-- ==== Sys2Proof/Laws/Frames.lean ====
section
/-! SUPPORT. What the shared operations over registers can do: raising an interrupt source, setting a flag, counting a
performance event, sending the MSI-X messages of a command, and the records of accesses. Each first lemma says all that the
operation can change; the others are its fields, and the registers that read as before. -/

namespace Sys2Proof.Machine
namespace State

/-- A fold keeps what each of its passes keeps. -/
theorem foldl_keeps {α β : Type} (p : State → β) (g : State → α → State) (l : List α)
    (h : ∀ s x, x ∈ l → p (g s x) = p s) (s : State) : p (l.foldl g s) = p s := by
  induction l generalizing s with
  | nil => rfl
  | cons a t ih =>
    rw [List.foldl_cons, ih (fun s x hx => h s x (List.mem_cons_of_mem _ hx)), h s a (List.mem_cons_self ..)]

/-! ### What each can change -/

/-- The state without its registers, interrupt bits, pending-bit array and sent messages: what the operations of this file
leave alone. -/
def rest (s : State) : State := { s with regs := [], ints := [], pba := 0, out := [] }

/-- What does not read the blanked fields is the same in states that agree on the rest. -/
theorem of_rest {α : Type} (p : State → α) (hp : ∀ s, p s.rest = p s) {s t : State} (h : s.rest = t.rest) : p s = p t := by
  rw [← hp s, h, hp t]

@[simp] theorem setReg_rest (s : State) (b off : Nat) (w : Word) : (s.setReg b off w).rest = s.rest := rfl
@[simp] theorem setF_rest (s : State) (b : Nat) (g : Fld) (v : Nat) : (s.setF b g v).rest = s.rest := rfl
@[simp] theorem setB_rest (s : State) (b : Nat) (g : Fld) (v : Bool) : (s.setB b g v).rest = s.rest := rfl
@[simp] theorem setIntStat_rest (s : State) (b : Nat) (w : Word) : (s.setIntStat b w).rest = s.rest := rfl
@[simp] theorem send_rest (s : State) (m : OutMsg) : (s.send m).rest = s.rest := rfl

@[simp] theorem stampEvt_rest (s : State) (b : Nat) : (s.stampEvt b).rest = s.rest := by
  unfold stampEvt; split <;> rfl

@[simp] theorem raiseMask_rest (s : State) (b : Nat) (m : Word) : (s.raiseMask b m).rest = s.rest := by
  unfold raiseMask; split
  · rfl
  · rw [stampEvt_rest, setIntStat_rest]

@[simp] theorem raise_rest (s : State) (b i : Nat) : (s.raise b i).rest = s.rest := raiseMask_rest s b _

@[simp] theorem flag_rest (s : State) (b : Nat) (g : Fld) (i : Nat) : (s.flag b g i).rest = s.rest := by
  unfold flag; rw [raise_rest, setF_rest]

@[simp] theorem perf_rest (s : State) (c k n : Nat) : (s.perf c k n).rest = s.rest := by
  unfold perf; split
  · rfl
  · refine foldl_keeps rest _ _ (fun s i _ => ?_) s
    dsimp only
    split
    · split
      · rw [raise_rest, setReg_rest, setReg_rest, setReg_rest]
      · rw [setReg_rest, setReg_rest]
    · rfl

@[simp] theorem tlp_rest (s : State) (d n : Nat) : (s.tlp d n).rest = s.rest := perf_rest s 11 d n

@[simp] theorem sendVector_rest (s : State) (v : Nat) : (s.sendVector v).rest = s.rest := by
  unfold sendVector; split
  · rfl
  · split
    · rfl
    · rw [tlp_rest, send_rest]

@[simp] theorem sendEdges_rest (old s : State) : (sendEdges old s).rest = s.rest :=
  foldl_keeps rest _ _ (fun s v _ => sendVector_rest s v) s

@[simp] theorem countSat_rest (s : State) (b : Nat) (g : Fld) (n : Nat) : (s.countSat b g n).rest = s.rest := rfl

@[simp] theorem offRecord_rest (s : State) (bar : Bar) (off : Nat) (w : Bool) : (s.offRecord bar off w).rest = s.rest := by
  unfold offRecord; split
  · rfl
  · dsimp only; rw [flag_rest, countSat_rest, setB_rest, setF_rest, setF_rest]

@[simp] theorem dbgDenied_rest (s : State) : s.dbgDenied.rest = s.rest := by
  unfold dbgDenied; split
  · rw [flag_rest]
  · rfl

/-! ### Registers that read as before -/

theorem reg_stampEvt_blk (s : State) {b b2 off : Nat} (h : b ≠ b2) (ho : off < 4096) :
    (s.stampEvt b).reg b2 off = s.reg b2 off := by
  unfold stampEvt; split
  · rw [reg_setReg_blk _ h (by decide) ho, reg_setReg_blk _ h (by decide) ho]
  · rfl

theorem reg_stampEvt_off (s : State) {b off : Nat} (h1 : HDR.EVT_TIME_LO ≠ off) (h2 : HDR.EVT_TIME_HI ≠ off) :
    (s.stampEvt b).reg b off = s.reg b off := by
  unfold stampEvt; split
  · rw [reg_setReg_off _ h2, reg_setReg_off _ h1]
  · rfl

theorem reg_raiseMask_blk (s : State) {b b2 off : Nat} (h : b ≠ b2) (ho : off < 4096) (m : Word) :
    (s.raiseMask b m).reg b2 off = s.reg b2 off := by
  unfold raiseMask; split
  · rfl
  · rw [reg_stampEvt_blk _ h ho]; rfl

^^^^

# [The task]
The entries above must be returned in full, exactly as shown.

# [Finished exercise]
-- ==== Sys2Proof/Laws/Frames.lean ====
section
/-! SUPPORT. What the shared operations over registers can do: raising an interrupt source, setting a flag, counting a
performance event, sending the MSI-X messages of a command, and the records of accesses. Each first lemma says all that the
operation can change; the others are its fields, and the registers that read as before. -/

namespace Sys2Proof.Machine
namespace State

/-- A fold keeps what each of its passes keeps. -/
theorem foldl_keeps {α β : Type} (p : State → β) (g : State → α → State) (l : List α)
    (h : ∀ s x, x ∈ l → p (g s x) = p s) (s : State) : p (l.foldl g s) = p s := by
  induction l generalizing s with
  | nil => rfl
  | cons a t ih =>
    rw [List.foldl_cons, ih (fun s x hx => h s x (List.mem_cons_of_mem _ hx)), h s a (List.mem_cons_self ..)]

/-! ### What each can change -/

/-- The state without its registers, interrupt bits, pending-bit array and sent messages: what the operations of this file
leave alone. -/
def rest (s : State) : State := { s with regs := [], ints := [], pba := 0, out := [] }

/-- What does not read the blanked fields is the same in states that agree on the rest. -/
theorem of_rest {α : Type} (p : State → α) (hp : ∀ s, p s.rest = p s) {s t : State} (h : s.rest = t.rest) : p s = p t := by
  rw [← hp s, h, hp t]

@[simp] theorem setReg_rest (s : State) (b off : Nat) (w : Word) : (s.setReg b off w).rest = s.rest := rfl
@[simp] theorem setF_rest (s : State) (b : Nat) (g : Fld) (v : Nat) : (s.setF b g v).rest = s.rest := rfl
@[simp] theorem setB_rest (s : State) (b : Nat) (g : Fld) (v : Bool) : (s.setB b g v).rest = s.rest := rfl
@[simp] theorem setIntStat_rest (s : State) (b : Nat) (w : Word) : (s.setIntStat b w).rest = s.rest := rfl
@[simp] theorem send_rest (s : State) (m : OutMsg) : (s.send m).rest = s.rest := rfl

@[simp] theorem stampEvt_rest (s : State) (b : Nat) : (s.stampEvt b).rest = s.rest := by
  unfold stampEvt; split <;> rfl

@[simp] theorem raiseMask_rest (s : State) (b : Nat) (m : Word) : (s.raiseMask b m).rest = s.rest := by
  unfold raiseMask; split
  · rfl
  · rw [stampEvt_rest, setIntStat_rest]

@[simp] theorem raise_rest (s : State) (b i : Nat) : (s.raise b i).rest = s.rest := raiseMask_rest s b _

@[simp] theorem flag_rest (s : State) (b : Nat) (g : Fld) (i : Nat) : (s.flag b g i).rest = s.rest := by
  unfold flag; rw [raise_rest, setF_rest]

@[simp] theorem perf_rest (s : State) (c k n : Nat) : (s.perf c k n).rest = s.rest := by
  unfold perf; split
  · rfl
  · refine foldl_keeps rest _ _ (fun s i _ => ?_) s
    dsimp only
    split
    · split
      · rw [raise_rest, setReg_rest, setReg_rest, setReg_rest]
      · rw [setReg_rest, setReg_rest]
    · rfl

@[simp] theorem tlp_rest (s : State) (d n : Nat) : (s.tlp d n).rest = s.rest := perf_rest s 11 d n

@[simp] theorem sendVector_rest (s : State) (v : Nat) : (s.sendVector v).rest = s.rest := by
  unfold sendVector; split
  · rfl
  · split
    · rfl
    · rw [tlp_rest, send_rest]

@[simp] theorem sendEdges_rest (old s : State) : (sendEdges old s).rest = s.rest :=
  foldl_keeps rest _ _ (fun s v _ => sendVector_rest s v) s

@[simp] theorem countSat_rest (s : State) (b : Nat) (g : Fld) (n : Nat) : (s.countSat b g n).rest = s.rest := rfl

@[simp] theorem offRecord_rest (s : State) (bar : Bar) (off : Nat) (w : Bool) : (s.offRecord bar off w).rest = s.rest := by
  unfold offRecord; split
  · rfl
  · dsimp only; rw [flag_rest, countSat_rest, setB_rest, setF_rest, setF_rest]

@[simp] theorem dbgDenied_rest (s : State) : s.dbgDenied.rest = s.rest := by
  unfold dbgDenied; split
  · rw [flag_rest]
  · rfl

/-! ### Registers that read as before -/

theorem reg_stampEvt_blk (s : State) {b b2 off : Nat} (h : b ≠ b2) (ho : off < 4096) :
    (s.stampEvt b).reg b2 off = s.reg b2 off := by
  unfold stampEvt; split
  · rw [reg_setReg_blk _ h (by decide) ho, reg_setReg_blk _ h (by decide) ho]
  · rfl

theorem reg_stampEvt_off (s : State) {b off : Nat} (h1 : HDR.EVT_TIME_LO ≠ off) (h2 : HDR.EVT_TIME_HI ≠ off) :
    (s.stampEvt b).reg b off = s.reg b off := by
  unfold stampEvt; split
  · rw [reg_setReg_off _ h2, reg_setReg_off _ h1]
  · rfl

theorem reg_raiseMask_blk (s : State) {b b2 off : Nat} (h : b ≠ b2) (ho : off < 4096) (m : Word) :
    (s.raiseMask b m).reg b2 off = s.reg b2 off := by
  unfold raiseMask; split
  · rfl
  · rw [reg_stampEvt_blk _ h ho]; rfl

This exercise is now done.